The same month that marked KPMG Legal’s demise saw six partners and 40 staff move from PwC Legal’s insurance and workers compensation practice to Hunt & Hunt. Philip Purcell, formerly of PwC Legal, said “[the environment] had restricted PwC Legal’s ability to provide legal services to PwC audit clients, particularly in the insurance sector”.
In February, PwC had rejected claims that its sale of 20 per cent of its legal arm to Hunt & Hunt and the move of two partners, one special counsel, four senior associates and three other lawyers to Maddocks was a reaction to audit-independence concerns.
Quick to disperse any suggestion that, like KPMG’s KLegal (which was disbanded in 2004), PwC Legal would be forced to close it doors, PwC tax and legal chief Paul Koenig told Lawyers Weekly that “we are not exiting the legal market, we are now embarking on a growth path in our business”.

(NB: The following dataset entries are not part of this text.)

-- ==== Sys2Proof/Machine/Dispatch.lean ====
section
/-! DEFINITION. The dispatch of an instruction, filter word or event to its meaning: one arm per constructor. -/

namespace Sys2Proof.Machine
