/-- R330, R383: `grd` and `gwr` on the group of a halted context of their partition that the handle names: what each KIND
of selector reads and writes, and the status; on any other status `grd` writes 0 and `gwr` nothing but the status.
The model's choice: the order of the statuses (2, then 1, then 3 and 4), a pending register's old value, and that fields which
a selector does not use are ignored (log 62). -/
def Obligations.PrivilegedAccess : Prop :=
  ∀ (s : State) (g x : Group) (a b c : SReg) (core wedge bank place gid kind ix r l : Nat),
    g.sreg b.toNat = word (core + 2 ^ 10 * wedge + 2 ^ 12 * bank + 2 ^ 14 * place) → core < 2 ^ 10 → wedge < 4 → bank < 4 →
    place < 32 → g.sreg c.toNat = word (l + 2 ^ 8 * r + 2 ^ 16 * ix + 2 ^ 28 * kind) → l < 32 → r < 2 ^ 8 → ix < 2 ^ 12 →
    kind < 16 →
    let v := g.sreg a.toNat
    let status (n : Nat) : Group := g.setS (a.toNat + 1) (word n)
    let gets (w : Word) (n : Nat) : Prop := exec (.grd a b c) s = .next (s.after ((g.setS a.toNat w).setS (a.toNat + 1) (word n)))
    let sets (y : Group) : Prop :=
      let u := putGroup s gid y
      exec (.gwr a b c) s = .next (u.after (((u.group s.iss.g).getD g).setS (a.toNat + 1) (word 0)))
    let stops (n : Nat) : Prop := exec (.gwr a b c) s = .next (s.after (status n))
    Issues s g { sr := [a.toNat, b.toNat, c.toNat], priv := true } →
    (groupAt s core wedge bank place = none → gets 0 2 ∧ stops 2)
    ∧ (groupAt s core wedge bank place = some gid → s.group gid = some x →
      (ctxPart s x.id.ctx ≠ ctxPart s g.id.ctx → gets 0 2 ∧ stops 2)
      ∧ (ctxPart s x.id.ctx = ctxPart s g.id.ctx →
        (haltedCtx s x.id.ctx = false → gets 0 1 ∧ stops 1)
        ∧ (haltedCtx s x.id.ctx = true →
          (12 ≤ kind → gets 0 3 ∧ stops 3)
          ∧ (kind = 0 → r < x.id.nv → sets ((x.setElem r l (.val v)).releaseSyms)
            ∧ (∀ w, x.elem r l = .val w → gets w 0)
            ∧ (∀ k p q u f, x.elem r l = .form k p q u f → gets q 4))
          ∧ (kind = 1 → (r < 64 → gets (x.sreg r) 0 ∧ sets (x.setS r v)) ∧ (64 ≤ r → gets 0 3 ∧ stops 3))
          ∧ (kind = 2 → r < 12 → gets (x.mreg r) 0 ∧ sets (x.setM r (v &&& x.live)))
          ∧ (kind = 3 → r < 12 → gets (word (x.flag r)) 0 ∧ sets { x with f := cset 0 x.f r (v.toNat % 64) })
          ∧ (kind = 4 → gets (x.lane l).pcv 0 ∧ ((x.lane l).live = false → stops 3)
            ∧ (x.lane l = { (x.lane l) with st := .running } → x.phaseLanes = 0 → ∃ y, sets y ∧ y.id = x.id ∧ y.v = x.v ∧ y.s = x.s
                ∧ (∀ j, j ≠ l → y.lane j = x.lane j) ∧ bit y.faulted l = false
                ∧ (l < x.lanes.length → (y.lane l).pcv = (v >>> 1) <<< 1 ∧ (y.lane l).st = .running)))
          ∧ (kind = 5 → r = 4 → gets (word x.tile) 0 ∧ (v.toNat ∈ [2, 4, 8, 16, 32] → sets { x with tile := v.toNat })
            ∧ (v.toNat ∉ [2, 4, 8, 16, 32] → stops 3))
          ∧ (kind = 5 → r = 0 → gets (word x.cause) 0 ∧ sets { x with cause := v.toNat % 256 })
          ∧ (kind = 6 → r < x.id.nhr → ix < 256 → gets ((x.hreg r).extractLsb' (32 * ix) 32) 0)
          ∧ (kind = 7 → r < x.id.ncr → ix < 2048 → ∃ w, gets w 0
            ∧ ∀ j, j < 4 → w.toNat / 2 ^ (8 * j) % 256 = (x.counter r (4 * ix + j) % 256).toNat)
          ∧ (8 ≤ kind → kind ≤ 10 → r < x.id.nv →
            ((x.elem r l).isForm = false → gets 0 4 ∧ stops 4)
            ∧ (∀ k p q u f, x.elem r l = .form k p q u f →
              (kind = 8 → gets p 0 ∧ sets (x.setElem r l (.form k v q u f)))
              ∧ (kind = 9 → gets q 0 ∧ sets (x.setElem r l (.form k p v u f)))
              ∧ (kind = 10 → gets (word (k + if f then 8 else 0)) 0 ∧ sets (x.setElem r l (.form k p q u (bit v 3))))))
          ∧ (kind = 11 → ix = 0 → gets (word x.floor) 0 ∧ sets { x with floor := v.toNat })
          ∧ (kind = 11 → ix = 1 → gets (word x.starve) 0 ∧ (v.toNat < 64 → sets { x with starve := v.toNat })
            ∧ (64 ≤ v.toNat → stops 3)))))

/-- R331 to R333, R322: `halt`, `resume`, `bankset` and `tlbinv` with each status that the rules give; every class 0x3C
instruction of a user-level group is a permission fault that executes nothing. Which status is given where two apply is the
model's choice (log 77). -/
def Obligations.PrivilegedControl : Prop :=
  ∀ (s : State) (g : Group) (a b c : SReg), g.settled = g →
    let ctx := (g.sreg b.toNat).toNat % 64
    let core := (g.sreg b.toNat).toNat % 2 ^ 10
    let w := g.sreg c.toNat
    let bank := w.toNat % 4
    let k := w.toNat / 2 ^ 8 % 64
    let p := ctxPart s g.id.ctx
    let other (x : Nat) : Prop := ctxValid s x = false ∨ ctxPart s x ≠ p
    let ends (u : State) (st : Nat) : Host.Outcome State Fault Refusal :=
      .next (u.after (((u.group s.iss.g).getD g).settled.setS a.toNat (word st)))
    (Issues s g {} → g.id.sup = false →
      ∀ i ∈ [Instr.grd a b c, .gwr a b c, .resume a b, .halt a b, .bankset a b c, .tlbinv a b c], exec i s = faultWord s 0x12)
    ∧ (Issues s g { sr := [b.toNat], priv := true } →
      (other ctx → exec (.halt a b) s = ends s 2 ∧ exec (.resume a b) s = ends s 2)
      ∧ (¬ other ctx →
        (ctx = g.id.ctx → exec (.halt a b) s = ends s 3)
        ∧ (ctx ≠ g.id.ctx → haltedCtx s ctx = true → exec (.halt a b) s = ends s 1)
        ∧ (ctx ≠ g.id.ctx → haltedCtx s ctx = false → ∃ t hl, exec (.halt a b) s = .next t
          ∧ (ctxOf t ctx).halt = some hl ∧ hl.time = s.time ∧ hl.src = srcWedge g.core g.wedge ∧ hl.recs = []
          ∧ t.group s.iss.g = some { g with phase := 1, phaseVals := [ctx], phaseAt := s.iss.a, phaseLanes := s.iss.lanes }
          ∧ sameBytes s t ∧ t.regs = s.regs)
        ∧ (s.alarmed = false →
          (∀ t, (ctxOf s ctx).handler = some t → g.id.tid ≠ some t → exec (.resume a b) s = ends s 3)
          ∧ (((ctxOf s ctx).handler = none ∨ (ctxOf s ctx).handler = g.id.tid) →
            (haltedCtx s ctx = false → exec (.resume a b) s = ends s 1)
            ∧ (haltedCtx s ctx = true → capsBusy s s.iss.g = false → fenceClear s s.iss.g g 5 = true → stepping s ctx = false →
              let u := lowerLine (releaseAll s s.iss.g g) ctx
              exec (.resume a b) s = ends u 0
              ∧ ((∀ q ∈ s.caps, q.2.ctx = ctx → q.2.cancelled = false) → haltedCtx u ctx = false))))))
    ∧ (∀ x hl, Issues s { g with phase := 1, phaseVals := [x] } { sr := [b.toNat], priv := true } →
      (ctxOf s x).halt = some hl → hl.written = true → exec (.halt a b) s = ends s 0)
    ∧ (Issues s g { sr := [b.toNat, c.toNat], priv := true } →
      (core ∉ partCores s p → exec (.bankset a b c) s = ends s 3)
      ∧ (core ∈ partCores s p →
        (bit w 16 = true → bit w 17 = true → exec (.bankset a b c) s = ends s 2)
        ∧ (w &&& 0xFFFCC0FC ≠ 0 → exec (.bankset a b c) s = ends s 2)
        ∧ (w &&& 0xFFFCC0FC = 0 →
          (bit w 16 = true → bit w 17 = false → ¬ other k →
            ((boundTo s core bank ≠ none ∨ bankEmpty s core bank = false ∨ (bank = 3 ∧ handlerCore s p = some core)) →
              exec (.bankset a b c) s = ends s 1)
            ∧ (boundTo s core bank = none → bankEmpty s core bank = true → bankUsable s core bank = true →
              ¬ (bank = 3 ∧ handlerCore s p = some core) →
              exec (.bankset a b c) s = ends (setBound s core bank (some k)) 0))
          ∧ (bit w 16 = false → boundTo s core bank = none → exec (.bankset a b c) s = ends s 2)
          ∧ (bit w 16 = false → boundTo s core bank ≠ none →
            (bit w 17 = true → bankEmpty s core bank = false → exec (.bankset a b c) s = ends s 1)
            ∧ (bit w 17 = true → bankEmpty s core bank = true → handlerCore s p ≠ some core →
              exec (.bankset a b c) s = ends (setBound s core bank none) 0)
            ∧ (bit w 17 = false → bankPol s p = false → exec (.bankset a b c) s = ends s 4)
            ∧ (bit w 17 = false → bankPol s p = true → exec (.bankset a b c) s = ends (selectBank s core bank) 0)))))
    ∧ (Issues s g { sr := [b.toNat, b.toNat + 1, c.toNat], priv := true } → let x := w.toNat % 64
      ((w &&& 0xFFFFFEC0 ≠ 0 ∨ other x) → exec (.tlbinv a b c) s = ends s 2)
      ∧ (w &&& 0xFFFFFEC0 = 0 → ¬ other x → capsBusy s s.iss.g = false → fenceClear s s.iss.g g 5 = true →
        ∃ ts, exec (.tlbinv a b c) s = ends { fenced s s.iss.g g 5 with tlb := ts, walks := [] } 0 ∧ (∀ t ∈ ts, t ∈ s.tlb)
          ∧ (∀ t ∈ s.tlb, t.ctx ≠ x → t ∈ ts) ∧ (bit w 8 = true → ∀ t ∈ ts, t.ctx ≠ x)
          ∧ (∀ t ∈ ts, t.ctx = x →
              t.page ≠ g.spair b.toNat / 2 ^ (if t.big then 25 else 16) * 2 ^ (if t.big then 25 else 16))))
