/-! `place`. -/

@[simp] theorem place_id (g : Group) (m : Word) (f : Nat → Word × Arrival) : (g.place m f).id = g.id := rfl
@[simp] theorem place_core (g : Group) (m : Word) (f : Nat → Word × Arrival) : (g.place m f).core = g.core := rfl
@[simp] theorem place_bank (g : Group) (m : Word) (f : Nat → Word × Arrival) : (g.place m f).bank = g.bank := rfl
@[simp] theorem place_wedge (g : Group) (m : Word) (f : Nat → Word × Arrival) : (g.place m f).wedge = g.wedge := rfl
@[simp] theorem place_slot (g : Group) (m : Word) (f : Nat → Word × Arrival) : (g.place m f).slot = g.slot := rfl
@[simp] theorem place_v (g : Group) (m : Word) (f : Nat → Word × Arrival) : (g.place m f).v = g.v := rfl
@[simp] theorem place_s (g : Group) (m : Word) (f : Nat → Word × Arrival) : (g.place m f).s = g.s := rfl
@[simp] theorem place_m (g : Group) (m : Word) (f : Nat → Word × Arrival) : (g.place m f).m = g.m := rfl
@[simp] theorem place_f (g : Group) (m : Word) (f : Nat → Word × Arrival) : (g.place m f).f = g.f := rfl
@[simp] theorem place_h (g : Group) (m : Word) (f : Nat → Word × Arrival) : (g.place m f).h = g.h := rfl
@[simp] theorem place_c (g : Group) (m : Word) (f : Nat → Word × Arrival) : (g.place m f).c = g.c := rfl
@[simp] theorem place_tile (g : Group) (m : Word) (f : Nat → Word × Arrival) : (g.place m f).tile = g.tile := rfl
@[simp] theorem place_cause (g : Group) (m : Word) (f : Nat → Word × Arrival) : (g.place m f).cause = g.cause := rfl
@[simp] theorem place_causeUp (g : Group) (m : Word) (f : Nat → Word × Arrival) : (g.place m f).causeUp = g.causeUp := rfl
@[simp] theorem place_faulted (g : Group) (m : Word) (f : Nat → Word × Arrival) : (g.place m f).faulted = g.faulted := rfl
@[simp] theorem place_rmode (g : Group) (m : Word) (f : Nat → Word × Arrival) : (g.place m f).rmode = g.rmode := rfl
@[simp] theorem place_mode (g : Group) (m : Word) (f : Nat → Word × Arrival) : (g.place m f).mode = g.mode := rfl
@[simp] theorem place_lfsr (g : Group) (m : Word) (f : Nat → Word × Arrival) : (g.place m f).lfsr = g.lfsr := rfl
@[simp] theorem place_tieSrc (g : Group) (m : Word) (f : Nat → Word × Arrival) : (g.place m f).tieSrc = g.tieSrc := rfl
@[simp] theorem place_tieReg (g : Group) (m : Word) (f : Nat → Word × Arrival) : (g.place m f).tieReg = g.tieReg := rfl
@[simp] theorem place_syms (g : Group) (m : Word) (f : Nat → Word × Arrival) : (g.place m f).syms = g.syms := rfl
@[simp] theorem place_floor (g : Group) (m : Word) (f : Nat → Word × Arrival) : (g.place m f).floor = g.floor := rfl
@[simp] theorem place_starve (g : Group) (m : Word) (f : Nat → Word × Arrival) : (g.place m f).starve = g.starve := rfl
@[simp] theorem place_lastA (g : Group) (m : Word) (f : Nat → Word × Arrival) : (g.place m f).lastA = g.lastA := rfl
@[simp] theorem place_lastLanes (g : Group) (m : Word) (f : Nat → Word × Arrival) : (g.place m f).lastLanes = g.lastLanes := rfl
@[simp] theorem place_latch (g : Group) (m : Word) (f : Nat → Word × Arrival) : (g.place m f).latch = g.latch := rfl
@[simp] theorem place_phase (g : Group) (m : Word) (f : Nat → Word × Arrival) : (g.place m f).phase = g.phase := rfl
@[simp] theorem place_phaseVals (g : Group) (m : Word) (f : Nat → Word × Arrival) : (g.place m f).phaseVals = g.phaseVals := rfl
@[simp] theorem place_phaseAt (g : Group) (m : Word) (f : Nat → Word × Arrival) : (g.place m f).phaseAt = g.phaseAt := rfl
@[simp] theorem place_phaseLanes (g : Group) (m : Word) (f : Nat → Word × Arrival) : (g.place m f).phaseLanes = g.phaseLanes := rfl
@[simp] theorem place_active (g : Group) (m : Word) (f : Nat → Word × Arrival) : (g.place m f).active = g.active := rfl
@[simp] theorem place_order (g : Group) (m : Word) (f : Nat → Word × Arrival) : (g.place m f).order = g.order := rfl
@[simp] theorem place_entered (g : Group) (m : Word) (f : Nat → Word × Arrival) : (g.place m f).entered = g.entered := rfl
@[simp] theorem place_readySince (g : Group) (m : Word) (f : Nat → Word × Arrival) : (g.place m f).readySince = g.readySince := rfl
@[simp] theorem place_forced (g : Group) (m : Word) (f : Nat → Word × Arrival) : (g.place m f).forced = g.forced := rfl
@[simp] theorem place_waitSince (g : Group) (m : Word) (f : Nat → Word × Arrival) : (g.place m f).waitSince = g.waitSince := rfl
@[simp] theorem place_blocked (g : Group) (m : Word) (f : Nat → Word × Arrival) : (g.place m f).blocked = g.blocked := rfl
@[simp] theorem place_ready (g : Group) (m : Word) (f : Nat → Word × Arrival) : (g.place m f).ready = g.ready := rfl
@[simp] theorem place_watches (g : Group) (m : Word) (f : Nat → Word × Arrival) : (g.place m f).watches = g.watches := rfl
@[simp] theorem place_ctxSel (g : Group) (m : Word) (f : Nat → Word × Arrival) : (g.place m f).ctxSel = g.ctxSel := rfl
@[simp] theorem place_ops (g : Group) (m : Word) (f : Nat → Word × Arrival) : (g.place m f).ops = g.ops := rfl
@[simp] theorem place_waits (g : Group) (m : Word) (f : Nat → Word × Arrival) : (g.place m f).waits = g.waits := rfl
@[simp] theorem place_arrived (g : Group) (m : Word) (f : Nat → Word × Arrival) : (g.place m f).arrived = g.arrived := rfl
@[simp] theorem place_skid (g : Group) (m : Word) (f : Nat → Word × Arrival) : (g.place m f).skid = g.skid := rfl
@[simp] theorem place_step (g : Group) (m : Word) (f : Nat → Word × Arrival) : (g.place m f).step = g.step := rfl
@[simp] theorem place_stepLanes (g : Group) (m : Word) (f : Nat → Word × Arrival) : (g.place m f).stepLanes = g.stepLanes := rfl
@[simp] theorem place_replay (g : Group) (m : Word) (f : Nat → Word × Arrival) : (g.place m f).replay = g.replay := rfl
@[simp] theorem place_sent (g : Group) (m : Word) (f : Nat → Word × Arrival) : (g.place m f).sent = g.sent := rfl
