-- ==== Sys2Proof/Laws/Dispatch.lean ====
section
/-! SUPPORT. Each arm of `exec` as an equation, so that no proof unfolds the dispatch. -/

namespace Sys2Proof.Machine
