theorem completes_wideOp_forms {f : Word → Word → Dword} (h : LaneReady s g .plain d.toNat 2 (b.toNat :: c.vregs) c.sregs)
    (hv : ∀ r, exec (i d b r) s = wideOp s d b (.v r) f) (hx : ∀ o, exec (x d b o) s = wideOp s d b (.x o) f) :
    CompletesVector s g d.toNat 2 (exec (formOf i x d b c) s) :=
  (completes_laneOp h _).formOf (op := (wideOp s d b · f)) hv hx

end

section
variable {m : MReg} {i : MReg → VReg → VReg → Instr} {x : MReg → VReg → XOp → Instr}
  (h : Issues s g { rule := .plain, v := b.toNat :: c.vregs, vr := b.toNat :: c.vregs, sr := c.sregs })
  (hk : Known g (b.toNat :: c.vregs) (lanesOf (execMask s g)))
include h hk

theorem completes_cmpOp_forms {f : Word → Word → Bool} (hv : ∀ r, exec (i m b r) s = cmpOp s m b (.v r) f)
    (hx : ∀ o, exec (x m b o) s = cmpOp s m b (.x o) f) : CompletesMask s g m (exec (compareOf i x m b c) s) :=
  (completes_cmpOp h hk f).compareOf (op := (cmpOp s m b · f)) hv hx

theorem completes_fcmpOp_forms {k : Nat} (hv : ∀ r, exec (i m b r) s = fcmpOp s m b (.v r) k)
    (hx : ∀ o, exec (x m b o) s = fcmpOp s m b (.x o) k) : CompletesMask s g m (exec (compareOf i x m b c) s) :=
  (completes_fcmpOp h hk k).compareOf (op := (fcmpOp s m b · k)) hv hx

end

/-- The elements of one register. -/
theorem destOf_one (s : State) (a : Nat) : destOf s a 1 = fun k l => k = a ∧ bit s.iss.lanes l = true := by
  funext k l
  simp only [destOf, Nat.lt_succ_iff, ← and_assoc, eq_iff_iff]
  rw [and_comm (a := a ≤ k), ← Nat.le_antisymm_iff]

theorem completes_cvt {dt st : NumTy} (sat : Bool)
    (h : LaneReady s g (if (NumTy.fmt dt).isNone ∧ (NumTy.fmt st).isNone then .plain else .round) d.toNat 1 [b.toNat] []) :
    CompletesVector s g d.toNat 1 (exec (.cvt dt sat st b d) s) := by
  rw [exec_cvt_of_ready sat h]
  exact completesVector_of_writes d.toNat 1 _

end

/-- The frame of one of several instructions that all complete so. -/
theorem framed_of_mem {s t : State} {g : Group} {v : Nat → Nat → Prop} {r m : Nat → Prop} {l : List Instr} {i : Instr}
    (ht : exec i s = .next t) (hl : l.Forall fun i => CompletesKeeping s g v r m (exec i s)) (hm : i ∈ l) :
    framed s t g v r m :=
  (List.forall_iff_forall_mem.mp hl i hm).framed ht
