-- ==== Sys2Proof/Machine/Code8b.lean ====
section
/-! DEFINITION. The 8b/10b code (R136, R168): the two disparity columns, decoding in a column, encoding, and how a group
moves the running disparity. PRESUMED: the spec names the code and its symbols and prints no table (log entry 9). -/

namespace Sys2Proof.Machine

/-- A symbol: special (K) or data (D), and its byte. -/
structure Sym where
  k : Bool
  b : Byte
  deriving DecidableEq, Repr

/-- K28.y, for y = 0 to 7, and the other specials the part knows. -/
def k28 (y : Nat) : Sym := ⟨true, BitVec.ofNat 8 (32 * y + 28)⟩
def symSkp : Sym := k28 0
def symFault : Sym := k28 2
def symMarker : Sym := k28 4
def symCom : Sym := k28 5
def symError : Sym := ⟨true, 0xFE⟩
def symPad : Sym := ⟨true, 0xFB⟩
def symOpen : Sym := ⟨true, 0xF7⟩
def symClose : Sym := ⟨true, 0xFD⟩
def dataSym (b : Byte) : Sym := ⟨false, b⟩

/-- The six-bit halves of D0 to D31 in the negative column, a first. -/
def six : List (BitVec 6) := [
  0b100111, 0b011101, 0b101101, 0b110001, 0b110101, 0b101001, 0b011001, 0b111000,
  0b111001, 0b100101, 0b010101, 0b110100, 0b001101, 0b101100, 0b011100, 0b010111,
  0b011011, 0b100011, 0b010011, 0b110010, 0b001011, 0b101010, 0b011010, 0b111010,
  0b110011, 0b100110, 0b010110, 0b110110, 0b001110, 0b101110, 0b011110, 0b101011]

/-- The six-bit half of every K28 in the negative column. -/
def sixK28 : BitVec 6 := 0b001111

/-- The four-bit halves of D.x.0 to D.x.7 in the negative column, f first; and those of K28 after a positive half. -/
def four : List (BitVec 4) := [0b1011, 0b1001, 0b0101, 0b1100, 0b1101, 0b1010, 0b0110, 0b1110]
def fourK28 : List (BitVec 4) := [0b0100, 0b1001, 0b0101, 0b0011, 0b0010, 0b1010, 0b0110, 0b1000]

/-- The number of ones. -/
def ones {n : Nat} (x : BitVec n) : Nat := ((List.range n).filter fun i => x.getLsbD i).length

/-- A half in the column of a running disparity (true for positive), from the one in the negative column. -/
def col6 (x : BitVec 6) (rd : Bool) : BitVec 6 := if rd && (ones x != 3 || x == 0b111000) then ~~~x else x
def col4 (x : BitVec 4) (rd : Bool) : BitVec 4 := if rd && (ones x != 2 || x == 0b1100) then ~~~x else x

/-- Bits first to last as the group numbers them: a is bit 0, j is bit 9. -/
def groupOf (x : BitVec 6) (y : BitVec 4) : BitVec 10 := y.reverse ++ x.reverse

def sixOf (g : BitVec 10) : BitVec 6 := (g.extractLsb' 0 6).reverse
def fourOf (g : BitVec 10) : BitVec 4 := (g.extractLsb' 6 4).reverse

/-- D.x.7 takes its second form at a running disparity. -/
def altSeven (x : Nat) (rd : Bool) : Bool := if rd then [11, 13, 14].contains x else [17, 18, 20].contains x

/-- K23.7, K27.7, K29.7, K30.7 share their first half with data. -/
def kSeven (x : Nat) : Bool := [23, 27, 29, 30].contains x

/-- The running disparity after a half of weight w out of 2 h. -/
def afterHalf (rd : Bool) (w h : Nat) : Bool := if w = h then rd else !rd

/-- A group's effect on the running disparity. -/
def flips (g : BitVec 10) : Bool := ones g != 5

/-- The group of a symbol in the column of a running disparity. -/
def encodeSym (y : Sym) (rd : Bool) : BitVec 10 :=
  let x := y.b.toNat % 32
  let z := y.b.toNat / 32
  if y.k && x == 28 then
    let h := col6 sixK28 rd
    let f := fourK28.getD z 0
    groupOf h (if rd then ~~~f else f)
  else
    let h := col6 (six.getD x 0) rd
    let mid := afterHalf rd (ones h) 3
    let f := if z = 7 ∧ (y.k ∨ altSeven x mid) then (if mid then 0b1000 else 0b0111) else col4 (four.getD z 0) mid
    groupOf h f

/-- The symbol that a group spells in the column of a running disparity, if it stands there. -/
def decodeSym (g : BitVec 10) (rd : Bool) : Option Sym :=
  let h := sixOf g
  let f := fourOf g
  let mid := afterHalf rd (ones h) 3
  if h = col6 sixK28 rd then
    let n := fourK28.findIdx (· == (if rd then ~~~f else f))
    if n < 8 then some (k28 n) else none
  else
    let x := six.findIdx fun v => col6 v rd == h
    if 32 ≤ x then none
    else if f = (if mid then 0b1000 else 0b0111) then
      if kSeven x then some ⟨true, BitVec.ofNat 8 (224 + x)⟩
      else if altSeven x mid then some (dataSym (BitVec.ofNat 8 (224 + x)))
      else none
    else
      let z := four.findIdx fun v => col4 v mid == f
      if 8 ≤ z ∨ (z = 7 ∧ altSeven x mid) then none else some (dataSym (BitVec.ofNat 8 (32 * z + x)))

/-- How a received group is classified (R136): invalid, a disparity error, and the running disparity after it. -/
structure GroupClass where
  invalid : Bool
  disp    : Bool
  after   : Option Bool
  sym     : Option Sym
  deriving DecidableEq, Repr

def classify (rd : Option Bool) (g : BitVec 10) : GroupClass :=
  let n := decodeSym g false
  let p := decodeSym g true
  match rd with
  | some r =>
    if (if r then p else n).isSome then ⟨false, false, some (r ^^ flips g), if r then p else n⟩
    else if (if r then n else p).isSome then ⟨false, true, some ((!r) ^^ flips g), if r then n else p⟩
    else ⟨true, false, none, none⟩
  | none =>
    match n, p with
    | none, none => ⟨true, false, none, none⟩
    | some y, none => ⟨false, false, some (flips g), some y⟩
    | none, some y => ⟨false, false, some (!(flips g)), some y⟩
    | some y, some _ => ⟨false, false, none, some y⟩

end Sys2Proof.Machine
end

PwC Legal CEO Kevin O’Rourke spoke to Lawyers Weekly in December 2006 on how PwC Legal avoided the audit-independence problems that the legal arms of other top-four accounting firms could not.
“There are services that we cannot provide if we are the auditor of a client,” he said. But he argued that as they were not the auditor of a client — as PwC in the broader sense does not audit a particular client — then the firm could offer a full range of legal services.
“The size of the market that is closed to us is relatively small in the scheme of things. In the same way that there are restrictions on lawyers providing services, there are restrictions on tax services that can be provided. Every one of the major accounting firms still provides tax services,” he said. But he rejected suggestions that this was at all limiting.
“There are enough clients out there, in effect. A portion of the market is closed to us, but for a substantial portion of the market that is open to us, we have the full force of the broader PwC to bring to the client, which is very attractive. We didn’t find that we gained a lot from the closure of the other legal arms of accounting firms. We gained some but not as much as you would think. I think as practitioners moved out of, say, KPMG and went across to Deacons, a lot of those client bases simply transferred with the partners,” he said.